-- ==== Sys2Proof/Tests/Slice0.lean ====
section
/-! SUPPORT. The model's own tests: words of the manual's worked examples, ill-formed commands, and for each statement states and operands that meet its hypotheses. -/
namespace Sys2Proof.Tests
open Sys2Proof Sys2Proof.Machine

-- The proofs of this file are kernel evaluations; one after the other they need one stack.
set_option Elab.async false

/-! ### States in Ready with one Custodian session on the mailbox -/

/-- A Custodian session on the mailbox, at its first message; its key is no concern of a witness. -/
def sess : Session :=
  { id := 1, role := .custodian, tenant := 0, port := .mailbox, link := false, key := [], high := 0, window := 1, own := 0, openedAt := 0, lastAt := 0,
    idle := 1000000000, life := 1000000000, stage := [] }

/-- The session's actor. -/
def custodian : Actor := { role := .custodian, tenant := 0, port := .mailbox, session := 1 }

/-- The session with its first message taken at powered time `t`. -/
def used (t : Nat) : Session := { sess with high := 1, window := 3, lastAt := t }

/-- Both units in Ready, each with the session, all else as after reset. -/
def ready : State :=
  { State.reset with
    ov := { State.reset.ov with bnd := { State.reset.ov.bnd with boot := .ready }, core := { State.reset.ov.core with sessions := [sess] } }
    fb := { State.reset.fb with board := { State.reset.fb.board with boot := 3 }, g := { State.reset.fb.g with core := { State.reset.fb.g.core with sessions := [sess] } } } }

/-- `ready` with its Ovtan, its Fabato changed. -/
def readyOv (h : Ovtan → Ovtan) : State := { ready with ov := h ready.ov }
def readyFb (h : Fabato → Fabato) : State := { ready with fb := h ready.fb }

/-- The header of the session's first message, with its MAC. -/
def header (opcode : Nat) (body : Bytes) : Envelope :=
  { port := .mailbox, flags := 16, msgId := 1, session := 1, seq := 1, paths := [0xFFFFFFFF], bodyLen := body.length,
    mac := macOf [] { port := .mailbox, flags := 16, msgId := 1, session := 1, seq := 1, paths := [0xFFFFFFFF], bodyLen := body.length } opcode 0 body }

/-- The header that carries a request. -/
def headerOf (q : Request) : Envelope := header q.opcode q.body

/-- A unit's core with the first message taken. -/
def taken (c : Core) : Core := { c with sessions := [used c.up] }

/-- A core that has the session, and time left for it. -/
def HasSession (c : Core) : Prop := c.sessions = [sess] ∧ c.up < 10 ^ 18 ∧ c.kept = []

====

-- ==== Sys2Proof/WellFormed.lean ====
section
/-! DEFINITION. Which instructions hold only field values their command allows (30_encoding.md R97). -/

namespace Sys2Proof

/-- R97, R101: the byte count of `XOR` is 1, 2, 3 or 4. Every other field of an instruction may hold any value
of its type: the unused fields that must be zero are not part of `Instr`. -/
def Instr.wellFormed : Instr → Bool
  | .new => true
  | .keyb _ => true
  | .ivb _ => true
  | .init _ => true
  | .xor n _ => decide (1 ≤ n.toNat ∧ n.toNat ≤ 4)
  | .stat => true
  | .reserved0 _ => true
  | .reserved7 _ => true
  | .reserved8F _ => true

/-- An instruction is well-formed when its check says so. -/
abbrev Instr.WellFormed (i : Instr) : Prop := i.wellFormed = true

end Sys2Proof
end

====

Action item -> Among the lines above, which ones include the word "first"? Copy them.

Solution to the exercise ->
/-- A Custodian session on the mailbox, at its first message; its key is no concern of a witness. -/
/-- The session with its first message taken at powered time `t`. -/
/-- The header of the session's first message, with its MAC. -/
/-- A unit's core with the first message taken. -/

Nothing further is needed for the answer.